А Николотов успел подумать, что всегда ему кажется, будто и машинисты и кочегары смотрят на него презрительно, на такого чистого и позолоченного, но тут же позабыл об этом и побежал к своему вагону, который останавливался далеко. Но поезд все двигался и двигался черепашьим ходом, и вагон под номером восемь сам подъехал к Николотову.

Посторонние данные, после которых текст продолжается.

theorem ite_reserved_eq_ok_iff :
    (if P then Except.ok i else Except.error Illegal.reservedBits) = Except.ok j ↔ P ∧ i = j := by
  split <;> simp [*]

theorem exists_ite_reserved_eq_error_iff :
    (∃ e, (if P then Except.ok i else Except.error Illegal.reservedBits) = Except.error e) ↔ ¬ P := by
  split <;> simp [*]

end

section
variable {cw : Word} {i : Instr}

/-- R81: in its own format a word is read as the command whose operand bits are the word's. -/
theorem decodeLike_eq_ok_iff : decodeLike cw i = .ok i ↔ cw.toNat / 256 = operandBits i := by
  have hcw := cw.isLt
  cases i with
  | nop | logClear | stream | seqList | seqTp =>
    simp only [decodeLike, decodeN, ite_reserved_eq_ok_iff, field_eq_iff, operandBits, BitVec.toNat_ofNat, and_true]
    omega
  | pack v =>
    simp only [decodeLike, decodeI16, ite_reserved_eq_ok_iff, field_eq_iff, operandBits, BitVec.toNat_ofNat,
      Instr.pack.injEq]
    omega
  | unpack l m =>
    simp only [decodeLike, decodeBB, ite_reserved_eq_ok_iff, field_eq_iff, operandBits, BitVec.toNat_ofNat,
      Instr.unpack.injEq]
    omega
  | rescale v8 =>
    simp only [decodeLike, decodeI8, ite_reserved_eq_ok_iff, field_eq_iff, operandBits, BitVec.toNat_ofNat,
      Instr.rescale.injEq]
    omega
  | route x y | pixel x y =>
    simp only [decodeLike, decodeXY, Except.ok.injEq, Instr.route.injEq, Instr.pixel.injEq, field_eq_iff, operandBits]
    omega

/-- R81: the reserved bits of a command's format hold something but 0. -/
def reservedBitSet (cw : Word) : Instr → Prop
  | .nop | .logClear | .stream | .seqList | .seqTp => cw.toNat / 256 ≠ 0
  | .pack _ | .unpack _ _ => cw.toNat / 256 % 256 ≠ 0
  | .rescale _ => cw.toNat / 256 % 256 ≠ 0 ∨ cw.toNat / 2 ^ 24 ≠ 0
  | .route _ _ | .pixel _ _ => False

/-- R85: a format's decoder rejects the words with a reserved bit set. -/
theorem decodeLike_error_iff : (∃ e, decodeLike cw i = .error e) ↔ reservedBitSet cw i := by
  have hcw := cw.isLt
  cases i with
  | nop | logClear | stream | seqList | seqTp =>
    simp only [decodeLike, decodeN, exists_ite_reserved_eq_error_iff, field_eq_iff, reservedBitSet, BitVec.toNat_ofNat]
    omega
  | pack | unpack =>
    simp only [decodeLike, decodeI16, decodeBB, exists_ite_reserved_eq_error_iff, field_eq_iff, reservedBitSet,
      BitVec.toNat_ofNat]
    omega
  | rescale =>
    simp only [decodeLike, decodeI8, exists_ite_reserved_eq_error_iff, field_eq_iff, reservedBitSet, BitVec.toNat_ofNat]
    omega
  | route | pixel => simp [decodeLike, decodeXY, reservedBitSet]

/-- R80, R84: a word decodes to a command exactly when it is the command's word. -/
theorem decode_eq_ok_iff : decode cw = .ok i ↔ encode i = cw := by
  rw [encode_eq_iff]
  constructor
  · intro h
    have hop : opcodeOf cw = i.opcode := (opcodeOf_eq_iff cw _).2 (decode_opcode h)
    exact ⟨hop, decodeLike_eq_ok_iff.1 (decode_of_opcode hop ▸ h)⟩
  · rintro ⟨hop, hbits⟩
    rw [decode_of_opcode hop]
    exact decodeLike_eq_ok_iff.2 hbits

end

end Sys2Proof.Machine

namespace Sys2Proof.Claims

open Sys2Proof Sys2Proof.Machine

/-- R85: a word with a command's opcode is illegal exactly when a reserved bit of the command's format is set. -/
theorem illegalWord_iff_of_opcode {cw : Word} {i : Instr} (hop : cw.toNat % 256 = i.opcode.toNat) :
    illegalWord cw ↔ reservedBitSet cw i := by
  cases i <;> simp [illegalWord, hop, reservedBitSet, Instr.opcode]

/-- Settles O1: the command's word is its own. -/
theorem decodeOfEncode : Obligations.DecodeOfEncode := fun _ => decode_eq_ok_iff.2 rfl

/-- Settles O2, the other direction of `decode_eq_ok_iff`. -/
theorem encodeOfDecode : Obligations.EncodeOfDecode := fun _ _ => decode_eq_ok_iff.1

/-- Settles O3: an opcode in no row is rejected and illegal; at any other opcode both sides ask for a reserved bit of its
format. -/
theorem rejectedWordsAreTheIllegalOnes : Obligations.RejectedWordsAreTheIllegalOnes := by
  intro cw
  by_cases hmem : cw.toNat % 256 ∈ assignedOpcodes
  · obtain ⟨i, hop⟩ := exists_instr_of_assigned hmem
    rw [decode_of_opcode ((opcodeOf_eq_iff cw _).2 hop), decodeLike_error_iff, illegalWord_iff_of_opcode hop]
  · exact iff_of_true ⟨_, decode_of_unassigned hmem⟩ (.inl hmem)

end Sys2Proof.Claims
end

section
/-! # Illegal words, lines of assembly and host steps (R85 to R88) -/

namespace Sys2Proof.Machine

/-! ### Illegal words -/

/-- R85: the turn of an engine that holds a rejected word. -/
theorem engineTurn_illegal {s : State} {cw : Word} {snap : OperandRegs} {ext : ExtSource} {e : Illegal}
    (hs : s.engine = .busy cw snap ext .start) (he : decode cw = .error e) :
    engineTurn s = .next (finish .illegalCmd ⟨0, 0, 0⟩ cw s) := by
  unfold engineTurn
  rw [hs]
  simp only [he]
  exact atStart_start hs _

/-- R64, R188: a CMD write to an Idle engine, as a step. -/
theorem step_cmdWrite_idle {s : State} {cw : Word} {rest : List Turn} (hs : s.script = .write 4 0x00C cw :: rest)
    (hidle : s.engine = .idle) : step s = .next (accept cw { s with script := rest }) := by
  rw [step_hostWrite hs rfl (by decide), memWrite_of_csrAt rfl, writeCsr, issue_idle (s := { s with script := rest }) hidle]

/-! ### Lines of assembly -/

/-- R81, R87: the word of a line of assembly whose operands are in range: the sum of its fields. -/
def asmWord : Asm → Nat
  | .nop => 0x00
  | .logClear => 0x01
  | .pack value => value * 2 ^ 16 + 0x10
  | .unpack lsb msb => msb * 2 ^ 24 + lsb * 2 ^ 16 + 0x11
  | .rescale v8 => v8 * 2 ^ 16 + 0x12
  | .route x y => y * 2 ^ 20 + x * 2 ^ 8 + 0x20
  | .pixel x y => y * 2 ^ 20 + x * 2 ^ 8 + 0x21
  | .stream => 0x22
  | .seqList => 0x30
  | .seqTp => 0x31

/-- R87: an operand in range is encoded as it is written, and one out of range is an error. -/
theorem assemble_map_encode (a : Asm) :
    a.assemble.map (fun i => (encode i).toNat) = if a.wf then some (asmWord a) else none := by
  unfold Asm.assemble
  split
  next hwf =>
    cases a with
    | nop | logClear | stream | seqList | seqTp => rfl
    | pack | unpack | rescale | route | pixel =>
      simp only [Asm.wf, Bool.and_eq_true, decide_eq_true_eq] at hwf
      simp only [Option.map_some, Option.some.injEq, encode_toNat, operandBits, Instr.opcode, asmWord, BitVec.toNat_ofNat,
        BitVec.reduceToNat]
      omega
  next => rfl

/-! ### Host steps -/

theorem wrTurns_of_lt {off v : Nat} (h : v < 2 ^ 32) : wrTurns off v = some [.write 4 off (BitVec.ofNat 32 v)] :=
  if_pos h

/-- R88: two 16-bit operands in one word, the second shifted above the first. -/
theorem pairWord_of_lt {lo hi : Nat} (hlo : lo < 2 ^ 16) (hhi : hi < 2 ^ 16) :
    pairWord lo hi = some (hi <<< 16 ||| lo) := by
  rw [pairWord, if_pos ⟨hlo, hhi⟩, ← Nat.shiftLeft_add_eq_or_of_lt hlo, Nat.shiftLeft_eq]

theorem pair_lt {lo hi : Nat} (hlo : lo < 2 ^ 16) (hhi : hi < 2 ^ 16) : hi <<< 16 ||| lo < 2 ^ 32 := by
  rw [← Nat.shiftLeft_add_eq_or_of_lt hlo, Nat.shiftLeft_eq]
  omega

end Sys2Proof.Machine

namespace Sys2Proof.Claims

open Sys2Proof Sys2Proof.Machine

/-- R85, R190: an illegal word is rejected, so the turn it gives the engine is the illegal one. -/
theorem endsIllegal_of_illegalWord {cw : Word} (h : illegalWord cw) : endsIllegal cw (BitVec.ofNat 8 cw.toNat) := by
  intro s snap ext rest hn hs
  obtain ⟨e, he⟩ := (rejectedWordsAreTheIllegalOnes cw).2 h
  rw [step_engineNext hn, engineTurn_illegal (s := { s with script := rest }) hs he, ← opcodeOf_eq_ofNat]
  rfl

/-- Settles O4: an Idle engine accepts any word written to CMD. -/
theorem illegalWordCompletesWithIllegalCmd : Obligations.IllegalWordCompletesWithIllegalCmd := fun _ _ hill =>
  ⟨fun _ hidle hs => ⟨_, _, step_cmdWrite_idle hs hidle⟩, endsIllegal_of_illegalWord hill⟩

/-- Settles O6: line by line, the word of `assemble_map_encode`. -/
theorem assembledWordsInNumbers : Obligations.AssembledWordsInNumbers := by
  refine ⟨fun v => ?_, fun l m => ?_, fun v => ?_, fun x y => ?_, fun x y => ?_, rfl, rfl, rfl, rfl, rfl⟩
  all_goals
    rw [assemble_map_encode]
    simp only [Asm.wf, asmWord, Bool.and_eq_true, decide_eq_true_eq]

/-- Settles O5, by computing the thirteen lines of the table. -/
theorem encodingExamplesOfTheSpec : Obligations.EncodingExamplesOfTheSpec := ⟨by decide, by decide⟩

Люди смотрели из окон на маленькую станцию, мимо которой проезжали, и были понятны то равнодушие и тот вопрос, с которыми они, уставшие в дороге, смотрели на безлюдный земляной перрон неизвестной станции. И чего это ради останавливаемся? Ехать бы мимо да ехать! И на Николотова и на Таню посматривали с тайным недружелюбием, словно они-то и были виноваты в остановке.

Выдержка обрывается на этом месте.